One thing that is a concern is the possibility of reprogramming the 8255 PPI IO lines that are supposed to be inputs to instead be outputs and driving them to different voltages than they would otherwise be, causing overly large currents to flow. Has anybody actually done this and determined if it actually does or doesn't damage anything? Would it have been standard for devices like this to include current-limiting resistors on their output circuits? I checked the datasheet but it was inconclusive. I suppose if that is a real problem I could remove the 8255 and replace it with a daughterboard containing the 8255 and some resistors on the output pins.

Do you know of any other killer pokes for the XT?

If I ever finish my cycle-exact emulator, I suppose I could use it to check for any hostile behavior, but then any software-detectable inaccuracy in the emulation could be used by an attacker to determine if they were running on the emulator or the real hardware and deploy the payload only on the real hardware.

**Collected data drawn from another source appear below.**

/-- R164 names an AMO opcode, a LOAD funct3, an OP funct7 and URET; three bytes are no word (R150). -/
theorem test_decode_by_name : decodeWord 0x0000002F#32 = .error .opcode ∧ decodeWord 0x0000B183#32 = .error .funct3 ∧ decodeWord 0x402091B3#32 = .error .funct7 ∧ decodeWord 0x00200073#32 = .error .systemWord ∧ decodeBytes [0x93#8, 0x00#8, 0x50#8] = .error .truncated := by decide

/-- E7: the bytes 93 00 50 00 are addi x1, x0, 5. -/
theorem test_decode_bytes : decodeBytes [0x93#8, 0x00#8, 0x50#8, 0x00#8, 0x73#8] = .ok (.addi 1#5 0#5 5#12, [0x73#8]) := by decide

/-- The table's numbering of bits (R14). -/
theorem test_decode_table_word : decodeTableWord 32 0x00500093 = some (.addi 1#5 0#5 5#12) ∧ decodeTableWord 32 0 = none := by decide

/-! ### Well-formedness -/

/-- An odd branch offset has no encoding (R156). -/
theorem test_illformed_beq : (Instr.beq 1#5 2#5 7#13).wellFormed = false ∧ (Instr.beq 1#5 2#5 0x1FFE#13).wellFormed = true := by decide

/-- An odd branch offset has no encoding (R156). -/
theorem test_illformed_bne : (Instr.bne 1#5 2#5 7#13).wellFormed = false ∧ (Instr.bne 1#5 2#5 0x1FFE#13).wellFormed = true := by decide

/-- An odd branch offset has no encoding (R156). -/
theorem test_illformed_blt : (Instr.blt 1#5 2#5 7#13).wellFormed = false ∧ (Instr.blt 1#5 2#5 0x1FFE#13).wellFormed = true := by decide

/-- An odd branch offset has no encoding (R156). -/
theorem test_illformed_bge : (Instr.bge 1#5 2#5 7#13).wellFormed = false ∧ (Instr.bge 1#5 2#5 0x1FFE#13).wellFormed = true := by decide

/-- An odd branch offset has no encoding (R156). -/
theorem test_illformed_bltu : (Instr.bltu 1#5 2#5 7#13).wellFormed = false ∧ (Instr.bltu 1#5 2#5 0x1FFE#13).wellFormed = true := by decide

/-- An odd branch offset has no encoding (R156). -/
theorem test_illformed_bgeu : (Instr.bgeu 1#5 2#5 7#13).wellFormed = false ∧ (Instr.bgeu 1#5 2#5 0x1FFE#13).wellFormed = true := by decide

/-- An odd jump offset has no encoding (R158). -/
theorem test_illformed_jal : (Instr.jal 1#5 1#21).wellFormed = false ∧ (Instr.jal 1#5 0x100000#21).wellFormed = true := by decide

/-- Bit 0 of a branch offset is not in the word (R156). -/
theorem test_illformed_is_not_decoded : decodeWord (encode (.beq 1#5 2#5 7#13)) ≠ .ok (.beq 1#5 2#5 7#13) := by decide

/-! ### One step of each instruction -/

/-- T2 row 2. -/
theorem test_addi : gives 0x7FF08193 [(1#5, 0x7FFFF801#32)] 3#5 0x80000000#32 = true := by decide

/-- T2 row 3. -/
theorem test_addi_negative : gives 0x80000193 [] 3#5 0xFFFFF800#32 = true := by decide

/-- T2 row 7. -/
theorem test_slti : gives 0x8000A193 [(1#5, 0x80000000#32)] 3#5 1#32 = true := by decide

/-- T2 row 5. -/
theorem test_slti_negative : gives 0xFFF0A193 [(1#5, 0xFFFFFFFE#32)] 3#5 1#32 = true := by decide

/-- T2 row 11. -/
theorem test_sltiu : gives 0xFFF0B193 [(1#5, 0x00001000#32)] 3#5 0#32 = true := by decide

And if it is perfectly accurate then it would make running programs on the actual hardware rather pointless (although still cool!)

 

[pearce_jj]

It's a very cool concept!

I'd be more worried about the thing catching fire, or at least any lurking RIFA filter caps making their presence known

 

[vwestlife]

Not necessarily "killer", but on a 5150 PC you can switch the cassette motor relay on and off so rapidly that it sounds like a buzzer!

 

[Chuck(G)]

How does your stuff do something that a commerical package, say, PC Anywhere doesn't do?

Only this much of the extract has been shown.